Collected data
......

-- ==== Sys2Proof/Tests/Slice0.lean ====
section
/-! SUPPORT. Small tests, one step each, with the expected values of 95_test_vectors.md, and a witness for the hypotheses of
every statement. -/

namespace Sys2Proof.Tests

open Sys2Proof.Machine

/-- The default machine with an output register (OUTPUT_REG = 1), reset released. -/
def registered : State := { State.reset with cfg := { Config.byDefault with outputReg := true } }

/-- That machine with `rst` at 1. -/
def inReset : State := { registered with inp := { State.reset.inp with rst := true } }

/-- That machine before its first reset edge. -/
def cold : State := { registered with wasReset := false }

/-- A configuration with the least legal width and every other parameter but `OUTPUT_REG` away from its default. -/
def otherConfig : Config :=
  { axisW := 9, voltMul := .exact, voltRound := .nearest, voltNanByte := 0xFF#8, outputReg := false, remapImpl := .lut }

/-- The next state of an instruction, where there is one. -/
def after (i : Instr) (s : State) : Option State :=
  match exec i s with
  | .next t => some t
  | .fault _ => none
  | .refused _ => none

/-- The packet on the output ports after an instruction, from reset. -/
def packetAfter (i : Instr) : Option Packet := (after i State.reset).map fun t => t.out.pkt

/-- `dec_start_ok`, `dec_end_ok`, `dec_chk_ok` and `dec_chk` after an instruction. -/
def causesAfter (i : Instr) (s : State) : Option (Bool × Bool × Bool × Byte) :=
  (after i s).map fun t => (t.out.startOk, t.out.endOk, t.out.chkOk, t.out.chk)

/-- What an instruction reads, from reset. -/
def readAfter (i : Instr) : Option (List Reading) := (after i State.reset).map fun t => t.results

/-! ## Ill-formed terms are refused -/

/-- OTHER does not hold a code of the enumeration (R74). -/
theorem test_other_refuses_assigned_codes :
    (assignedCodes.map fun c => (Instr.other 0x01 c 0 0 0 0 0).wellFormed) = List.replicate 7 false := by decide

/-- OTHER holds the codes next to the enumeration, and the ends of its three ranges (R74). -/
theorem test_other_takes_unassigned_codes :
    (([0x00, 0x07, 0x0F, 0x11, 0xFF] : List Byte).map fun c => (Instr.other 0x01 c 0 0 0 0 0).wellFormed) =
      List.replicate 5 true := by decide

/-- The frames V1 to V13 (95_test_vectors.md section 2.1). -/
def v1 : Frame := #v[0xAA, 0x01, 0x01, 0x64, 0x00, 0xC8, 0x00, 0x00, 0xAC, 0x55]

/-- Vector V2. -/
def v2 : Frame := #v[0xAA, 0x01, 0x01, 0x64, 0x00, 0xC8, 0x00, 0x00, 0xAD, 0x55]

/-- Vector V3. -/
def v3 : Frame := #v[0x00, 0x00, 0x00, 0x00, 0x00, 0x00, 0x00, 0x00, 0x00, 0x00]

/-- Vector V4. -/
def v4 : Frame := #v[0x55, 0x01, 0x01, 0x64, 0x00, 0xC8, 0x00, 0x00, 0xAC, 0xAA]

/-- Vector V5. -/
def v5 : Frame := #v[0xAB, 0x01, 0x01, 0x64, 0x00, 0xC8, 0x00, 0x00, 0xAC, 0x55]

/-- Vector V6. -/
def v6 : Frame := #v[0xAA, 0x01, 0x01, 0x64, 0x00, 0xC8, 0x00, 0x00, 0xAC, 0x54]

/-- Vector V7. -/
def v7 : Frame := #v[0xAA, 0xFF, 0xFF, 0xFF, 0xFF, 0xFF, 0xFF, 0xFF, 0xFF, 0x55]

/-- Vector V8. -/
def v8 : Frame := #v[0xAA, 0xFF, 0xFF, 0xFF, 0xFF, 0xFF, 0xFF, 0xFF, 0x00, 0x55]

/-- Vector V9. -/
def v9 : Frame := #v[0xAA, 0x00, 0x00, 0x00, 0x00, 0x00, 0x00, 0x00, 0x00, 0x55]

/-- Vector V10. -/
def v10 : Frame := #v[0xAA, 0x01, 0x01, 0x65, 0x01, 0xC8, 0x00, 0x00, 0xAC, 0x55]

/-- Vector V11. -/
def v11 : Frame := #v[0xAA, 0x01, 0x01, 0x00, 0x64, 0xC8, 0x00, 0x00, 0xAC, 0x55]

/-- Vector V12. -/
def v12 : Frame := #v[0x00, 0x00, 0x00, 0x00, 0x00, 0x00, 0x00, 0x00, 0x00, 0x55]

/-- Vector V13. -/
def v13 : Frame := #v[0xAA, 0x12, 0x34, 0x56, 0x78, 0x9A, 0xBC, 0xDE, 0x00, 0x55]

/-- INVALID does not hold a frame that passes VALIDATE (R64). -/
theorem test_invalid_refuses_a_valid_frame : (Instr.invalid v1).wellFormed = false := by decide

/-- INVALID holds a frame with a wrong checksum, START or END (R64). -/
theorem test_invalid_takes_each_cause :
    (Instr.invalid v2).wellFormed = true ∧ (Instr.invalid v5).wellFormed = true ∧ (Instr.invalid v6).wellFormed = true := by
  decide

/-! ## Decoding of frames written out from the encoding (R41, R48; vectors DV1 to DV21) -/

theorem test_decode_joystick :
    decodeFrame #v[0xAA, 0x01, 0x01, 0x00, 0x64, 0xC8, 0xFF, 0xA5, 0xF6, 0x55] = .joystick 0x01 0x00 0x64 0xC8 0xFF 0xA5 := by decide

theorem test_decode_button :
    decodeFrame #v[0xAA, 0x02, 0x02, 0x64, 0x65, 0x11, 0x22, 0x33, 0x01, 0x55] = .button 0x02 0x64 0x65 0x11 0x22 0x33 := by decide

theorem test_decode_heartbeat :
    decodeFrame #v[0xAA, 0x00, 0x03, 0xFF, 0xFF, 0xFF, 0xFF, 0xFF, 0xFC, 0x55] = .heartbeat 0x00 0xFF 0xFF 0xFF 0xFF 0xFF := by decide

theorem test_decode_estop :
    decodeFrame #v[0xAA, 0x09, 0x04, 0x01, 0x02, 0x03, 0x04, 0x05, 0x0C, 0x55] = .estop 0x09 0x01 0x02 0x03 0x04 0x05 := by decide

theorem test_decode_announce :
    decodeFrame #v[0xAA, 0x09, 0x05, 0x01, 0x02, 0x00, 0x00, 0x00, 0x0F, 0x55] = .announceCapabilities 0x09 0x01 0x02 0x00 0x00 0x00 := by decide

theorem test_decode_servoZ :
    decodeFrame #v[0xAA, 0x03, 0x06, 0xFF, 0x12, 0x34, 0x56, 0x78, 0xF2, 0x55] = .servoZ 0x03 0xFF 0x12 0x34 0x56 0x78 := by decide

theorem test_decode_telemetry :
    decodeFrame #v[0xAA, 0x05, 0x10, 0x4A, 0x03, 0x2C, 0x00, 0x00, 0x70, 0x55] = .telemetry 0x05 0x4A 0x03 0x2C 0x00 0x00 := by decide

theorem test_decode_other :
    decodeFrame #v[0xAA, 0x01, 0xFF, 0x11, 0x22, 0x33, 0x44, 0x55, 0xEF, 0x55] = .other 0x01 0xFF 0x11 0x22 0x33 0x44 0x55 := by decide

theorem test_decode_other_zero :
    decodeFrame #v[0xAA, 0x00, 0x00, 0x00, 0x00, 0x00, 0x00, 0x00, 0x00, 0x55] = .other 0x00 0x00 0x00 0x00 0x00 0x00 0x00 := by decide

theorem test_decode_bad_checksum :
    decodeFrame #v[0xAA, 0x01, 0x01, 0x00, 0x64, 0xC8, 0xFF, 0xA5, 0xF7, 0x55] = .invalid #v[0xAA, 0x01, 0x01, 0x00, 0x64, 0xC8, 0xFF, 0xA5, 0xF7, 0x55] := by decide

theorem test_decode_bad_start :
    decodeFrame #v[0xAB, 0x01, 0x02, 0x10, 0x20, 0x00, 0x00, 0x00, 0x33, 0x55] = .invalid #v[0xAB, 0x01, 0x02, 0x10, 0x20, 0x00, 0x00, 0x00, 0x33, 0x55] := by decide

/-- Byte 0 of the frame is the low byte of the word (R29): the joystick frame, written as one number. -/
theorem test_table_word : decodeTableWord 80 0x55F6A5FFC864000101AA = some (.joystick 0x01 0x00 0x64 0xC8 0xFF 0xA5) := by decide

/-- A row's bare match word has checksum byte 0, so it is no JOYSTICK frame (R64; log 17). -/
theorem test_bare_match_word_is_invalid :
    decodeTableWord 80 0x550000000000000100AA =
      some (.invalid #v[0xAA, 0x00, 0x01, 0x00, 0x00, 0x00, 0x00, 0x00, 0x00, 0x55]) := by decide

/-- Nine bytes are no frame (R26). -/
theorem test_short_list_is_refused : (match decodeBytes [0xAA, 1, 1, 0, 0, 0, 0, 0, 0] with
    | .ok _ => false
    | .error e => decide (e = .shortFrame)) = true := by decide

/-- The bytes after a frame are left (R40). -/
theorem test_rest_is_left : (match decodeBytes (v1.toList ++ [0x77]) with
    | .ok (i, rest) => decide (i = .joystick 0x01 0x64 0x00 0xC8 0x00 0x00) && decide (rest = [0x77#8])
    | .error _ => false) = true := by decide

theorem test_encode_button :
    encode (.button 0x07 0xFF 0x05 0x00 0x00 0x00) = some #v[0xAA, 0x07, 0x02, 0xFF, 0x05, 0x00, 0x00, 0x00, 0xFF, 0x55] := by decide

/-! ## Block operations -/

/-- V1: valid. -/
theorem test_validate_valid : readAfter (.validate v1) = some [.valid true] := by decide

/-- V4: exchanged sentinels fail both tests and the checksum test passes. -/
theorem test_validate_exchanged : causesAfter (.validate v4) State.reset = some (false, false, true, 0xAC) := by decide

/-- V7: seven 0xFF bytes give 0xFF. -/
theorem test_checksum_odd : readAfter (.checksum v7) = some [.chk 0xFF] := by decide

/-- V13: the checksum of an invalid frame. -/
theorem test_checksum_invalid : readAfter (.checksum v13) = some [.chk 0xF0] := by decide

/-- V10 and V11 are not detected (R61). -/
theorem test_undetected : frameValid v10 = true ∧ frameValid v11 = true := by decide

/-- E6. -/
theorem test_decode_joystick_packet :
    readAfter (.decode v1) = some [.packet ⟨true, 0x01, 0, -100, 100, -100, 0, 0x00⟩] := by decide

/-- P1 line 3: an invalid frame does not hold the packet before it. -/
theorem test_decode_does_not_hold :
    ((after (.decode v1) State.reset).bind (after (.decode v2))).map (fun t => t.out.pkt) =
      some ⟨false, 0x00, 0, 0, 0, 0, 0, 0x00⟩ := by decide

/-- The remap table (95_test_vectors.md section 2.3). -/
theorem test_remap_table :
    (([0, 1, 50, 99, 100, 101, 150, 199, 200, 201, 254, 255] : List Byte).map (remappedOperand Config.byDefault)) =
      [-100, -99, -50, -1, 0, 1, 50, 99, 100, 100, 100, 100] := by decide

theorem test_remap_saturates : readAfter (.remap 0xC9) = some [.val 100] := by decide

......

Start with the first line of the data and print every line exactly. The line containing "open Sys2Proof.Machine" is the last one to include.

-- ==== Sys2Proof/Tests/Slice0.lean ====
section
/-! SUPPORT. Small tests, one step each, with the expected values of 95_test_vectors.md, and a witness for the hypotheses of
every statement. -/

namespace Sys2Proof.Tests

open Sys2Proof.Machine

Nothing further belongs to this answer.